**DIRECTIONS:**
Collect all lines from the records below that include the word "quarantined".

EXTRACTED DATA START

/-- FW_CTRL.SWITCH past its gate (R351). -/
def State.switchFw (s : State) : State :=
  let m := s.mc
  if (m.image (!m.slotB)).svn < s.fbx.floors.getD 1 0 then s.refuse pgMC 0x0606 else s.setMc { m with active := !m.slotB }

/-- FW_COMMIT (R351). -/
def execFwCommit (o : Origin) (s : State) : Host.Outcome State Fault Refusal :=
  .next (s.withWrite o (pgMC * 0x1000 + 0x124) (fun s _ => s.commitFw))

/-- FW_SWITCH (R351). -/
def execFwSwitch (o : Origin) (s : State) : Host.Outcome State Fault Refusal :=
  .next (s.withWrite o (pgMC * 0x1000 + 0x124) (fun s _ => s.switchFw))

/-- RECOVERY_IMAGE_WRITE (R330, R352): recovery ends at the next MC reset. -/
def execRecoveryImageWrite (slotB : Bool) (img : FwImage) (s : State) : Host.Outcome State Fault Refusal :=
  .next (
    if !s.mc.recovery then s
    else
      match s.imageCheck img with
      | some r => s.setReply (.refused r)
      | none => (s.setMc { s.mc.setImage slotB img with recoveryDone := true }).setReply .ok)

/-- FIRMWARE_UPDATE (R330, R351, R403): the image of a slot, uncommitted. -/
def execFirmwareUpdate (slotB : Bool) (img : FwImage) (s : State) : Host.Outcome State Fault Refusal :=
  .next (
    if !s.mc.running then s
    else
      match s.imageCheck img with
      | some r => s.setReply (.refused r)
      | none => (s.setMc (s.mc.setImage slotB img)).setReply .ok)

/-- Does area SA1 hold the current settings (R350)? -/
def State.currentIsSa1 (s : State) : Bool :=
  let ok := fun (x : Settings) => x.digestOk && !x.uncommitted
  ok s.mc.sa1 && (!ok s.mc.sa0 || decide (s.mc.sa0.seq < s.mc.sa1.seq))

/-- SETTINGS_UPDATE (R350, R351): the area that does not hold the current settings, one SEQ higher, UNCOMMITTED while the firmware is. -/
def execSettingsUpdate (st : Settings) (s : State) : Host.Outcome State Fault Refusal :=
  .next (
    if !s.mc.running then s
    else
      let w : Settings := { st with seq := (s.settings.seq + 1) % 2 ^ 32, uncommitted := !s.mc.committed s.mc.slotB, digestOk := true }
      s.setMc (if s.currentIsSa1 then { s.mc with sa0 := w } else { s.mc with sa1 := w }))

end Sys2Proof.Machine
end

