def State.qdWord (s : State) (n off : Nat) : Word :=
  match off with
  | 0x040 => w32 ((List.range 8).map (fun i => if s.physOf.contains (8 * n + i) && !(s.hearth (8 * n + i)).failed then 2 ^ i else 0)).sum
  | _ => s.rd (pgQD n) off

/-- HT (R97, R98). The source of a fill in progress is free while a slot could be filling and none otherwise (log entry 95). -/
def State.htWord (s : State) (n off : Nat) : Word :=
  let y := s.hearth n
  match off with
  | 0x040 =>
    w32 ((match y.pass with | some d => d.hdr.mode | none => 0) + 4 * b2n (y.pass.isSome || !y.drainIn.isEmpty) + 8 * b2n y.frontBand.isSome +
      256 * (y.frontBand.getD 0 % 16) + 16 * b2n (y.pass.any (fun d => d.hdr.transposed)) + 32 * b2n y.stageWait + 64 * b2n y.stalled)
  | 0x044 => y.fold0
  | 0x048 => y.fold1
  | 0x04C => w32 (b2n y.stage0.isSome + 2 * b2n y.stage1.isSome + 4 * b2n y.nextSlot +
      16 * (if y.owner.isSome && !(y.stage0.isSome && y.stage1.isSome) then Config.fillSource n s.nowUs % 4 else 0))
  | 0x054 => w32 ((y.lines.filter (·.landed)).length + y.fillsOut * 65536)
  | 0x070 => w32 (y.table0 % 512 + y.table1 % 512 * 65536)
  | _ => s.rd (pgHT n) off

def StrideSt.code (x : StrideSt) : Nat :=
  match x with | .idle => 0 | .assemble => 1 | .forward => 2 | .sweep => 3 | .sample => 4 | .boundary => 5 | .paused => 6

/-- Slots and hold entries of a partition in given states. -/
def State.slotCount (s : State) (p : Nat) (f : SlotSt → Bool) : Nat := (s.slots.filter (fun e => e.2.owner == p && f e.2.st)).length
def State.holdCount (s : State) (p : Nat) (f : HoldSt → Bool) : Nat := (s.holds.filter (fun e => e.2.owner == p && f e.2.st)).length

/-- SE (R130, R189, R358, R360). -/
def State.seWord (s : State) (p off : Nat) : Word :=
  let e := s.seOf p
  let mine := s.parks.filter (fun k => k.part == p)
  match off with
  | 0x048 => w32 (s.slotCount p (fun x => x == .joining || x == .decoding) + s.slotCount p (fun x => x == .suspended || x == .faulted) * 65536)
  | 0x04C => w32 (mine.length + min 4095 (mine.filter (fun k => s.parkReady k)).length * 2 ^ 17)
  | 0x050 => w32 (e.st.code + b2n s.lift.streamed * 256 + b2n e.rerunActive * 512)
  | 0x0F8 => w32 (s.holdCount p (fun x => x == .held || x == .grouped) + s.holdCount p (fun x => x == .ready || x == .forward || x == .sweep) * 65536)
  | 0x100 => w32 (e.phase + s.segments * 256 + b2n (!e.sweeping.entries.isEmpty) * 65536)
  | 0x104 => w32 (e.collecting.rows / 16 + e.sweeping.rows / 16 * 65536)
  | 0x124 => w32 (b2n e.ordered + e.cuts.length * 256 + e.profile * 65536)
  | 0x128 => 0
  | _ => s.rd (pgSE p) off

EXTRACTED DATA END
EXTRACTED DATA START

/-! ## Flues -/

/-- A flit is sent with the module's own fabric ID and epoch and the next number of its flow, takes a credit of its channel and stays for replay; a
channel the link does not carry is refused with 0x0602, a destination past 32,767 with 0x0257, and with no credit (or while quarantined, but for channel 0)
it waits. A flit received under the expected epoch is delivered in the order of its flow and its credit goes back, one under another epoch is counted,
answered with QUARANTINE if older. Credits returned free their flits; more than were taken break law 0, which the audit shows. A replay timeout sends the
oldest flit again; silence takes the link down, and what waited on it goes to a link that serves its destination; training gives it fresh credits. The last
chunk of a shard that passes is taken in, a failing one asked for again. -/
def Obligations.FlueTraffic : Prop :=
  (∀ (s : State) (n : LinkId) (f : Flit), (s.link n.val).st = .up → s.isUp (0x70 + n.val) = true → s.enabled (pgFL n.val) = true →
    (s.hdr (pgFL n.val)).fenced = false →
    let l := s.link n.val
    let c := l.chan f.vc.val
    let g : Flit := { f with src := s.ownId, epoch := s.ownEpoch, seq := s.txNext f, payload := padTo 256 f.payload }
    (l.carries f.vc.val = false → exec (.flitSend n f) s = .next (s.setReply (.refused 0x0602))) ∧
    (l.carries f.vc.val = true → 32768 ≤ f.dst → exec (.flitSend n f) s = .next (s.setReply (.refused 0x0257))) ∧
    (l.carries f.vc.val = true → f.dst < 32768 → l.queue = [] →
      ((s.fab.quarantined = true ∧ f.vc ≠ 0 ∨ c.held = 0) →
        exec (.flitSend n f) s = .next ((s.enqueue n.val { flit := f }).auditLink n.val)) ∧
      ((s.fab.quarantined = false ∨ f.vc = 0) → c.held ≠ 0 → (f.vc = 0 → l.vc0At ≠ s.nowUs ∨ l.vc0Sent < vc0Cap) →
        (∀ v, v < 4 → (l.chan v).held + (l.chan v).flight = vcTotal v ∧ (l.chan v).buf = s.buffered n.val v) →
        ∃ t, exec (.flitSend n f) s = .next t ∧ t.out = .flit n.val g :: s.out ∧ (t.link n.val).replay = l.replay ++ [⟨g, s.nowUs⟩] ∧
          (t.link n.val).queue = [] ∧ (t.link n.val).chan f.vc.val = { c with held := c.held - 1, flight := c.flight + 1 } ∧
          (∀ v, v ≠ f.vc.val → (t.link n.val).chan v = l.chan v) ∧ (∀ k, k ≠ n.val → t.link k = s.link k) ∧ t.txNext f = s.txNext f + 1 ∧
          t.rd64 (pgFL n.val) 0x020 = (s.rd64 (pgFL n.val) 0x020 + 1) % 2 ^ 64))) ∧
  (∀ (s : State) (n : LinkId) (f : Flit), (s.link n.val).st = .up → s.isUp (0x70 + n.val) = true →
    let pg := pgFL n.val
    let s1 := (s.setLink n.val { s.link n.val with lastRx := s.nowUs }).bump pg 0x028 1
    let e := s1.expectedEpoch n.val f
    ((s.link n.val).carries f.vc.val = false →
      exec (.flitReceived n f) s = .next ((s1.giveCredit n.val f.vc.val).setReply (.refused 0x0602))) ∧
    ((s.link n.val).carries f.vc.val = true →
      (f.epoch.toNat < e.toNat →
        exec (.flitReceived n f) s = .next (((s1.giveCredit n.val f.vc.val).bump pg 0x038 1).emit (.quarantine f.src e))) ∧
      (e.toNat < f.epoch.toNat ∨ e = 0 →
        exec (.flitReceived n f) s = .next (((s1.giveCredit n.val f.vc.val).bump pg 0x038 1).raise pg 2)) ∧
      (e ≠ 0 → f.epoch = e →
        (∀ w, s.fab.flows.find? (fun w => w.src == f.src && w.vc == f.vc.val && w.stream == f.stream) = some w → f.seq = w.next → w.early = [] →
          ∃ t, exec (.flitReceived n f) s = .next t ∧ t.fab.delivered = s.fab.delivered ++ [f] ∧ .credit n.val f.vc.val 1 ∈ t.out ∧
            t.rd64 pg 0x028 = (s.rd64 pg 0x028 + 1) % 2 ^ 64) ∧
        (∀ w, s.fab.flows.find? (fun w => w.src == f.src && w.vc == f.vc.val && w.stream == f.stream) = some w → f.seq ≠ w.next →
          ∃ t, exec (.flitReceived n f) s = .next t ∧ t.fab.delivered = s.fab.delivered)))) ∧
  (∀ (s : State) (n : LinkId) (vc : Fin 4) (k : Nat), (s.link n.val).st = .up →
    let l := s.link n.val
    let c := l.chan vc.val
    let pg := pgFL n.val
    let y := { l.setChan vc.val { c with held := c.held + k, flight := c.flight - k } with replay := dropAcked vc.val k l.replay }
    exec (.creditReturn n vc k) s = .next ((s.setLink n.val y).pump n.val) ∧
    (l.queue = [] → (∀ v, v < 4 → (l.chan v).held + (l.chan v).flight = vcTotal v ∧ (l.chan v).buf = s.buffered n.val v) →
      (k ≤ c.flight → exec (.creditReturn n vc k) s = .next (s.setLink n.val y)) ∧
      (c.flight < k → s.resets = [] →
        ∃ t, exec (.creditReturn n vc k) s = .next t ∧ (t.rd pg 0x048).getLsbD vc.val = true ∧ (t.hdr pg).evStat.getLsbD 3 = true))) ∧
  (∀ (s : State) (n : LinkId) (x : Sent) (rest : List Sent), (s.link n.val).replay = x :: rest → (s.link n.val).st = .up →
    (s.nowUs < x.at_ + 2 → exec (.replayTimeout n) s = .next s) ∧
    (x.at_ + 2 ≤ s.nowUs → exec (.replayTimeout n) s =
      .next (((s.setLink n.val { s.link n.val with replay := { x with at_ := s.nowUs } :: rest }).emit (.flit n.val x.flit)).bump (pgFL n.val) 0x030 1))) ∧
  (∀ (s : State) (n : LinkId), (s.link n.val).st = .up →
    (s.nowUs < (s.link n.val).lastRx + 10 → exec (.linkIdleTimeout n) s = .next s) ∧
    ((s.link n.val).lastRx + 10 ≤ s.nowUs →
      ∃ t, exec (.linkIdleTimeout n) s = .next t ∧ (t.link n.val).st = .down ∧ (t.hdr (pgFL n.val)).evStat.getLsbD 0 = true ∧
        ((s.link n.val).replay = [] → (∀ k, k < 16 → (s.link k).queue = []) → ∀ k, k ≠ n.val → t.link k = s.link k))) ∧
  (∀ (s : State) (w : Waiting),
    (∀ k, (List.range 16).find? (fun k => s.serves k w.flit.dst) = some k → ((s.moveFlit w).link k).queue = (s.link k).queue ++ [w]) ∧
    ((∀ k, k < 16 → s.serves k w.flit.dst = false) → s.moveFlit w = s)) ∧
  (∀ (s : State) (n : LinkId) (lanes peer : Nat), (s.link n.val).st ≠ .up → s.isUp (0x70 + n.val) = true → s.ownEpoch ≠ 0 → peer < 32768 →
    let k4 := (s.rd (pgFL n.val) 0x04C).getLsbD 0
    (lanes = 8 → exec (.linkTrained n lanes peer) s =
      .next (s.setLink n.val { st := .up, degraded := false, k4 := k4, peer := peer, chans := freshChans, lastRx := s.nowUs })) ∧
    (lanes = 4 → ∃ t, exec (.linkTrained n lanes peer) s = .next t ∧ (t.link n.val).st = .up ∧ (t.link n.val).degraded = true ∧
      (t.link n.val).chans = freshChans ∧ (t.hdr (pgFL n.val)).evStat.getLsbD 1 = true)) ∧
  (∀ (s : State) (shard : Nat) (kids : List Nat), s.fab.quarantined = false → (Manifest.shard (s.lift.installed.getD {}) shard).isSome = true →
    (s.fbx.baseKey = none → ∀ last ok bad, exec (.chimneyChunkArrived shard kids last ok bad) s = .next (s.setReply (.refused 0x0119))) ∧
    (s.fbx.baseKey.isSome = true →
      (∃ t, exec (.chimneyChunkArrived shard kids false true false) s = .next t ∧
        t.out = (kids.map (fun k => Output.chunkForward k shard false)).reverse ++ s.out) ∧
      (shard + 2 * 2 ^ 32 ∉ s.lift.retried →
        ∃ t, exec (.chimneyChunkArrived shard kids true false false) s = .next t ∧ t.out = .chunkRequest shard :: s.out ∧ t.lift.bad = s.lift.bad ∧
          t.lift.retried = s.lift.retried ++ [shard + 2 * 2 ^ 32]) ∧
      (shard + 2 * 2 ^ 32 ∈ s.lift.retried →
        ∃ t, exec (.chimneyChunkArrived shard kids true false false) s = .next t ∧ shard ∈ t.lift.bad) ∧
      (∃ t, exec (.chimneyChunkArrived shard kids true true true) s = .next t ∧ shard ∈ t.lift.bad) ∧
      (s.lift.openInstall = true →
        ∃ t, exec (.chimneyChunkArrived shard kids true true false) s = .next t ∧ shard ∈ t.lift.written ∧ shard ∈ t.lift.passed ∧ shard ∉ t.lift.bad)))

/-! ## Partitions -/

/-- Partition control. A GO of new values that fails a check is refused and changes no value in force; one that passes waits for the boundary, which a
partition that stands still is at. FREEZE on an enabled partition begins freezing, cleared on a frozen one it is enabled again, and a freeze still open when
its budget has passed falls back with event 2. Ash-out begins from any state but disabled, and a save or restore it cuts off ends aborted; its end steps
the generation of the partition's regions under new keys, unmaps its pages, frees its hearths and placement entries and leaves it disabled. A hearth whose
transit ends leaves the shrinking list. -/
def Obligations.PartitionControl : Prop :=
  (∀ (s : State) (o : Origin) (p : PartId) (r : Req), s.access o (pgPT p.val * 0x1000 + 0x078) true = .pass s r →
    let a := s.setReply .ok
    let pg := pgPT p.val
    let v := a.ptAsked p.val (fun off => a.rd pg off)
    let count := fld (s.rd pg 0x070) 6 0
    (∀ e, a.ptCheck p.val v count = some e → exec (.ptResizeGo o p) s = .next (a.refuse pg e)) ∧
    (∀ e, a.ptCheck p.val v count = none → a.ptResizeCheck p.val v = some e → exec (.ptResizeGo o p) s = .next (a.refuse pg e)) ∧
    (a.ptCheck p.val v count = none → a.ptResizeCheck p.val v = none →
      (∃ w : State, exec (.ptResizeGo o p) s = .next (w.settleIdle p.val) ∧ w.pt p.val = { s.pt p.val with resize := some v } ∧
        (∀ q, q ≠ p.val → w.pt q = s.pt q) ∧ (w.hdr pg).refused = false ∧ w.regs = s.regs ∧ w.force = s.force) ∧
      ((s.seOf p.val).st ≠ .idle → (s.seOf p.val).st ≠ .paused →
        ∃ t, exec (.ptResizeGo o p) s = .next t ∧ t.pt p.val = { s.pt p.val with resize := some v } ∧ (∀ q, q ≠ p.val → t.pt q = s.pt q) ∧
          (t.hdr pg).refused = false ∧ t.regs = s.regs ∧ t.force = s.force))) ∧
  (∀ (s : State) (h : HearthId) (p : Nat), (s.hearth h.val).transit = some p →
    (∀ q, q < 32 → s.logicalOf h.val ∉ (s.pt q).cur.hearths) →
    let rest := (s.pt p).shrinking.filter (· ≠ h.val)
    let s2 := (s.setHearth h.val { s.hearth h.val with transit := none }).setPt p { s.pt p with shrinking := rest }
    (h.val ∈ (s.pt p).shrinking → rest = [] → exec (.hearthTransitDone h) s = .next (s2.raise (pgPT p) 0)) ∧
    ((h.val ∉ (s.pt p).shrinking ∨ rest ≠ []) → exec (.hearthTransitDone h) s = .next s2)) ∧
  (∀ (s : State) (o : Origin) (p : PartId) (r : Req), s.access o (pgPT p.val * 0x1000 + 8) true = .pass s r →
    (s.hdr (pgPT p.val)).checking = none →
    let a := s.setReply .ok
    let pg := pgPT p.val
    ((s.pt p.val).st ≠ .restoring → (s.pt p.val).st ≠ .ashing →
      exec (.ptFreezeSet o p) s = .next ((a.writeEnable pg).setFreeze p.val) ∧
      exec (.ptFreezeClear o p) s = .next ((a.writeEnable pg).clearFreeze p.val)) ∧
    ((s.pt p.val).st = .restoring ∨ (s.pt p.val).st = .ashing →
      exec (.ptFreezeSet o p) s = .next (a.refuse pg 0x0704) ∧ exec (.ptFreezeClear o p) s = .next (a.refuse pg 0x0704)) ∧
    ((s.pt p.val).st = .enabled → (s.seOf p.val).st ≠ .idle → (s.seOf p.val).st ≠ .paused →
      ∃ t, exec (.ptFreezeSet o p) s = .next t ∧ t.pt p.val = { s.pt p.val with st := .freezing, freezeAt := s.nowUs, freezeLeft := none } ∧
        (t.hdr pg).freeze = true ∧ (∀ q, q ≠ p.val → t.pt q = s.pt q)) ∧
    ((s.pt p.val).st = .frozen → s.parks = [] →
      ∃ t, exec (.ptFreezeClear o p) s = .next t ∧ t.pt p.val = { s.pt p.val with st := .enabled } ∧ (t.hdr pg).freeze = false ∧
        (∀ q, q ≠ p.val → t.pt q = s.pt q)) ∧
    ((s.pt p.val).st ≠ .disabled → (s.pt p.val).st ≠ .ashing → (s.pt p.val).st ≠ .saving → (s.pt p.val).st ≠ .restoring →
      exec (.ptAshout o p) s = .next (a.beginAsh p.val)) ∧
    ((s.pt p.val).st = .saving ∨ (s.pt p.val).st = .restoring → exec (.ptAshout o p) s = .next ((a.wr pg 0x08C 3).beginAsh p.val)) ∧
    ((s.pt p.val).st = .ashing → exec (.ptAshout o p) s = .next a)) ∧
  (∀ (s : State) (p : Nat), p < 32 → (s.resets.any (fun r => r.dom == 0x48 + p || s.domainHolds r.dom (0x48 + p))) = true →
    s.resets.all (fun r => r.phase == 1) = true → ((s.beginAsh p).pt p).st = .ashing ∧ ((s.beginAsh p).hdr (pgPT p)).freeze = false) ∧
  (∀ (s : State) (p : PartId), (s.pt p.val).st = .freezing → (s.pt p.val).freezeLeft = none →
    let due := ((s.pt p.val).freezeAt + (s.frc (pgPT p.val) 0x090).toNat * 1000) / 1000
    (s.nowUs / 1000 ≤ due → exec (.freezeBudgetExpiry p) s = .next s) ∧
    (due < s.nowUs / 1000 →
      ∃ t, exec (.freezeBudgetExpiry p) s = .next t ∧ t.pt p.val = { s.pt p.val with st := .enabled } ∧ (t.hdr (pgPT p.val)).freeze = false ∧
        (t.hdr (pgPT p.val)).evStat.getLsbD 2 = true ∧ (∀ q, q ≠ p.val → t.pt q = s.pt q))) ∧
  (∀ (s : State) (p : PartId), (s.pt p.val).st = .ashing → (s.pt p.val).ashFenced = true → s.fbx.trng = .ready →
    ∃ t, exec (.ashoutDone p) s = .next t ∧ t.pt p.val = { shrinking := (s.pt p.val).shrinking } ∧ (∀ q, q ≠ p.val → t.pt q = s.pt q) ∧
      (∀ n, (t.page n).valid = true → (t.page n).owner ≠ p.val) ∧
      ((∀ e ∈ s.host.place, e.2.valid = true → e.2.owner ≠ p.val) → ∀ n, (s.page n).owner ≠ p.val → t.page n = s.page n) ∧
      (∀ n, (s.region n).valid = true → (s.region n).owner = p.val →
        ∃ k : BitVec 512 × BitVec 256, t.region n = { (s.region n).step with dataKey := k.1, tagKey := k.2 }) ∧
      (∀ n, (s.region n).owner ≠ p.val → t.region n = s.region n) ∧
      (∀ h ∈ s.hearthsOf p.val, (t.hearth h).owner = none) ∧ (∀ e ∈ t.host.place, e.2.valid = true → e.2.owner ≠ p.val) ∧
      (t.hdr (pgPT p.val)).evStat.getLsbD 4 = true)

EXTRACTED DATA END

**ANSWER TO THIS EXERCISE:**
channel the link does not carry is refused with 0x0602, a destination past 32,767 with 0x0257, and with no credit (or while quarantined, but for channel 0)
      ((s.fab.quarantined = true ∧ f.vc ≠ 0 ∨ c.held = 0) →
      ((s.fab.quarantined = false ∨ f.vc = 0) → c.held ≠ 0 → (f.vc = 0 → l.vc0At ≠ s.nowUs ∨ l.vc0Sent < vc0Cap) →
  (∀ (s : State) (shard : Nat) (kids : List Nat), s.fab.quarantined = false → (Manifest.shard (s.lift.installed.getD {}) shard).isSome = true →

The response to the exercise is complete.